Although the plaintiffs are claiming that they have protected property interests in both continued residence and in retention of their incomes, because they received the relief requested enjoining their pending evictions until a proper income limit is set, the former interest is not an issue in this appeal.

An issue to be considered by the court in weighing the equities of this case would include the impact of a judgment for the plaintiffs on the authority’s ability to continue to provide moderate income housing. This issue involves consideration of the extent and propriety of the authority’s reserve accounts, the statutory prohibition against attaching the authority’s property; General Statutes § 8-65; the statutory requirement that the authority operate on a not for profit basis; General Statutes § 8-72; and whether any of these considerations could result in the authority’s either being unable to pay the judgment or passing any judgment costs on to the plaintiffs or any future tenants of the project in higher rent charges.

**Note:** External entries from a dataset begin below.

-- ==== Sys2Proof/Tests/Slice0.lean ====
section
/-! SUPPORT. Tests: terms the form checks refuse; worked examples of the manual, or values worked out by
hand from its rules, on one step; and, for each statement with hypotheses, a state and operands that meet
them. -/

open Sys2Proof Sys2Proof.Machine

set_option Elab.async false

namespace Sys2Proof.Tests

/-! ### Forms -/

/-- One term at fault for each form check of a row. -/
def illFormed : List Instr :=
  [.hostRequestFrame 0 (List.replicate 245 0), .readTracks 0 256 1, .readTracks 0 1 256,
    .testTrack 0 256 1 1, .testTrack 0 1 256 1, .testTrack 0 1 1 256, .learnReference 0 256,
    .readLevers 0 256 1, .readLevers 0 1 256, .testLever 0 256 1 1, .testLever 0 1 256 1,
    .testLever 0 1 1 256, .takeOutOfUse 0 256, .bringIntoUse 0 256, .readHolds 0 256 1,
    .readHolds 0 1 256, .testHold 0 256 1 1, .testHold 0 1 256 1, .testHold 0 1 1 256]
    ++ [.readReleases 0 256 1, .readReleases 0 1 256, .requestRelease 0 256, .cancelRelease 0 256,
      .sendCode 0 256 [1], .sendCode 0 1 [256], .sendCode 0 1 (List.replicate 59 1),
      .readLines 0 256 1, .readLines 0 1 256, .testLine 0 256 1 1, .testLine 0 1 256 1,
      .testLine 0 1 1 256, .runTestLink 0 0, .runTestLink 0 256, .readRegister 0 256,
      .advanceRegister 0 65536, .setClock 0 65536 0, .setClock 0 0 16777216, .readFaults 0 256 1,
      .readFaults 0 1 256, .testFault 0 256 1 1 1, .testFault 0 1 256 1 1, .testFault 0 1 1 256 1,
      .testFault 0 1 1 1 256, .clearFault 0 256 1, .clearFault 0 1 256]
    ++ [.writeTable 0 256 1 [], .writeTable 0 1 65536 [], .writeTable 0 1 1 (List.replicate 58 0),
      .readTable 0 256 1, .readTable 0 1 65536, .stage 0 256 1 1 [], .stage 0 1 65536 1 [],
      .stage 0 1 1 256 [], .stage 0 1 1 1 (List.replicate 57 0), .pulseRisingEdge 0 25,
      .pulseFallingEdge 0 0, .candidateTimeout 0 25, .codeLost 0 25,
      .pulseEndConversionComplete 0 4096, .wiringTestDue 0 0, .wiringLoadTimeEnd 0 25,
      .wiringConversionComplete 0 4096, .referenceConversionComplete 0 4096]
    ++ [.goodAnswer 0 12 (.instrument false false false false false false),
      .goodAnswer 0 1 (.lever []), .missedPoll 0 12, .transitCompareExpiry 0 65,
      .releaseTimerExpiry 0 17, .releaseLapse 0 0, .plungerCodeEnd 0 4, .hostCodeStrokeEnd 0 4,
      .hostCodeEnd 0 4, .receiveTimeout 0 4, .expectationDeadline 0 4,
      .disagreementCompareExpiry 0 4, .overdueExpiry 0 4, .linkFrameReceived 0 4 [],
      .linkFrameReceived 0 1 (List.replicate 38 0), .linkFrameAbandoned 0 4, .linkCollision 0 4,
      .linkFrameSent 0 4, .lineQuiet 0 4, .backOffEnd 0 0]
    ++ [.answerTimerExpiry 0 4, .takenTimerExpiry 0 4, .dataTimerExpiry 0 4, .retryTime 0 4,
      .lateStroke 0 4, .heartbeatExpiry 0 4, .silenceWatchExpiry 0 4, .loopbackFrameTimer 0 4,
      .loopbackFrameAssembled 0 4 [], .loopbackFrameAssembled 0 1 (List.replicate 38 0),
      .loopbackFrameTimeout 0 4, .linkCharacterReceived 0 4 0]

theorem test_ill_formed_terms_are_refused :
    illFormed.all (fun i => !i.wellFormed) = true := by decide +kernel

/-- Terms at the ends of their ranges. -/
theorem test_well_formed_terms_pass :
    [Instr.powerUpReset, .warmStart, .hostRequestFrame 0 (List.replicate 244 0),
      .testTrack 0 255 255 255, .runTestLink 0 1, .advanceRegister 0 65535,
      .setClock 0 65535 16777215, .pulseRisingEdge 0 1, .pulseRisingEdge 0 24,
      .pulseEndConversionComplete 0 4095, .missedPoll 0 11, .transitCompareExpiry 0 64,
      .releaseLapse 0 16, .linkCollision 0 3, .goodAnswer 0 8 (.lever (List.replicate 8 ⟨true, false, false⟩)),
      .boxTimeTick 0, .hostByteReceived 0 255].all Instr.wellFormed = true := by decide +kernel

/-- No row of the table gives bits. -/
theorem test_no_word_spells_a_row :
    decodeTableWord 0 0 = none ∧ decodeTableWord 16 0xFFFF = none := by decide

/-! ### Arithmetic of the manual -/

/-- The published check values of the two CRCs, on the digits 1 to 9. -/
theorem test_check_values :
    crc16 [0x31, 0x32, 0x33, 0x34, 0x35, 0x36, 0x37, 0x38, 0x39] = 0x29B1
      ∧ crc32 [0x31, 0x32, 0x33, 0x34, 0x35, 0x36, 0x37, 0x38, 0x39] = 0xCBF43926 := by
  decide +kernel

/-- The worked example on circuit T7: 530 is GOOD, 570 and 430 BAD_PERIOD, 650 FOREIGN; the windows are
438 to 562 and 584 to 750 ms. -/
theorem test_pulse_classes :
    [some 530, some 570, some 430, some 650, some 438, some 437, some 562, some 563, some 584, some 583,
        none].map (classify · 500 [667])
      = [.good, .badPeriod, .badPeriod, .foreign, .good, .badPeriod, .good, .badPeriod, .foreign,
        .badPeriod, .first] := by decide +kernel

/-- The levels and smoothed levels of the worked examples on circuit T7. -/
theorem test_levels :
    levelOf 1830 2400 = 762 ∧ levelOf 288 2400 = 120 ∧ levelOf 1824 2400 = 760
      ∧ levelOf 4095 256 = 1999 ∧ smooth 780 762 = 778 ∧ smooth 778 700 = 769 := by decide +kernel

/-! ### A configured box -/

/-- The configuration of the box under test: T7 and T8 as in chapter 1's worked example, with T1 and
T24; levers 1 (SIGNAL on line 2), 2 and 64; holds 1 and 16; releases of a hold, a lever and a sequence;
links 1 and 3. -/
def image : Image :=
  { identity := some 7
    links := [{ configured := true, role := some .senior, farBox := some 9 }, {},
      { configured := true, kind := .single, role := some .junior, farBox := some 5 }]
    boards := List.replicate 11 true
    levers := [{ type := .signal, blockLine := some 2 }, { type := .points }]
      ++ List.replicate 61 {} ++ [{ type := .lock }]
    conditions := [[], [some ⟨.lever 1 .normal, .toReverse, none⟩]] ++ List.replicate 62 []
    tracks := [{ enabled := true }] ++ List.replicate 5 {}
      ++ [{ enabled := true, aref := 2400, neighbours := [8] },
        { enabled := true, pnom := 667, neighbours := [7] }]
      ++ List.replicate 15 {} ++ [{ enabled := true }]
    holds := [{ configured := true, signal := some 1, approach := [7], route := [8], timer := some 1 }]
      ++ List.replicate 14 {}
      ++ [{ configured := true, signal := some 1, approach := [24], route := [1], timer := some 16 }]
    timers := [{ configured := true, owner := some (.hold, 1) },
        { configured := true, owner := some (.lever, 2), duration := 30, validity := some 60 },
        { configured := true, owner := some (.sequence, 1) }]
      ++ List.replicate 12 {} ++ [{ configured := true, owner := some (.hold, 16) }]
    inbound := [{ arrival := some 7, home := some 1 }, {}, {}]
    outbound := [{ departure := some 1 }, {}, {}]
    codes := [[{ pattern := [1], meaning := .call, validFor := .both },
        { pattern := [3, 1], meaning := .offer, cls := some 2, validFor := .both },
        { pattern := [2], meaning := .entering, validFor := .both }]]
      ++ List.replicate 3 [] }

/-- A circuit that is CLEAR with code. -/
def clearTrack : Circuit := { state := .clear, occupiedSince := none, lavg := some 780 }

/-- A lever at rest in NORMAL, by its configuration, in a slot. -/
def normalLever (c : LeverCfg) (slot : Nat) : Lever :=
  { slot := some slot, type := c.type, blockLine := c.blockLine
    allowance := c.blockLine.map fun _ => false
    lastReading := some .normal, current := .normal, settled := some .normal, seenUnknown := false
    reason := .list }

/-- The box in SERVICE, at rest: its enabled circuits CLEAR, its levers in NORMAL, its lines BLOCKED,
its links IDLE. -/
def box : State :=
  { State.reset with
    mode := some .service, start := none, now := 1000
    store := { inForce := some image, imageState := .good }
    circuits := image.tracks.map fun t => if t.enabled then clearTrack else {}
    boards := List.replicate 11 { configured := true }
    levers := (upTo 64).map fun k => normalLever (image.lever k) k
    instruments := List.replicate 3 { current := .rest .b, settled := some .b, plunger := .released }
    holds := [⟨some .idle, none⟩] ++ List.replicate 14 {} ++ [⟨some .idle, none⟩]
    inbound := List.replicate 3 { state := some .blocked, handle := some .b }
    outbound := List.replicate 3 { state := some .blocked, guard := false }
    links := [{ state := .idle }, {}, { state := .idle }]
    register := { ring := [⟨0, 0, 0, .reset .supply⟩], unread := 1, nextSeq := 1 }
    faults := { signatureAt := some 10000, converterAt := some 5000 }
    host := {} }

/-- The state a row answers. -/
def after (i : Instr) (s : State) : Option State :=
  match exec i s with
  | .next u => some u
  | _ => none

/-- The data of the reply to a command row. -/
def dataAfter (i : Instr) (s : State) : Option (List Byte) :=
  (after i s).bind fun u => u.host.lastResult.map (·.data)

/-- The reason for which a command row is refused. -/
def refusalAfter (i : Instr) (s : State) : Option RefuseReason :=
  (after i s).bind fun u => u.host.lastResult.map (·.reason)

/-- What a row leaves, as far as a test looks. -/
def sees {α : Type} [DecidableEq α] (i : Instr) (s : State) (f : State → α) (x : α) : Bool :=
  match after i s with
  | some u => decide (f u = x)
  | none => false

/-- A compare whose time, if it runs, is ahead of `n`. -/
theorem ahead_of {o : Option Time} {n : Time} (h : (o.all fun e => decide (n < e)) = true) :
    ∀ e, o = some e → n < e := by
  intro e he
  simpa [he] using h

/-- What is none holds everything of what it would be. -/
theorem none_of {α : Type} {o : Option α} {P : α → Prop} (h : o.isNone = true) :
    ∀ e, o = some e → P e := by
  intro e he
  simp [he] at h

/-! ### One step of each row -/

/-- R182, R159: with no image, the part starts in UNCONFIGURED, its register holding the RESET entry. -/
theorem test_power_up_reset :
    sees .powerUpReset box (fun u => (u.mode, u.now, u.register.ring.map (·.event)))
      (some .unconfigured, 0, [.reset .supply, .mode none .unconfigured]) = true := by decide +kernel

Although the plaintiffs claim that they are entitled to a calculation of amounts improperly paid from 1970 through 1976, we find that their complaint alleged improper action and requested a remedy only for action taken by the defendants from 1976 through 1986. Because the right of a plaintiff to recover is limited to the allegations in the complaint; Matthews v. E.M.C. Corporation, 190 Conn. 700, 705, 462 A.2d 376 (1983); Krattenstein v. Thomas, 7 Conn. App. 604, 610, 509 A.2d 1077 (1986); the plaintiffs in this case are not entitled to a calculation or recovery of money paid from 1970 to 1975. Even though the stipulation of facts as set out by the trial court relates to the prel976 actions of the defendants, “ ‘[fjacts found but not averred cannot be made the basis for a recovery.’ Malone v. Steinberg, 138 Conn. 718, 721, 89 A.2d 213 (1952).” Savin v. National Personnel Consultant, Inc., 4 Conn. App. 563, 567, 495 A.2d 1109 (1985).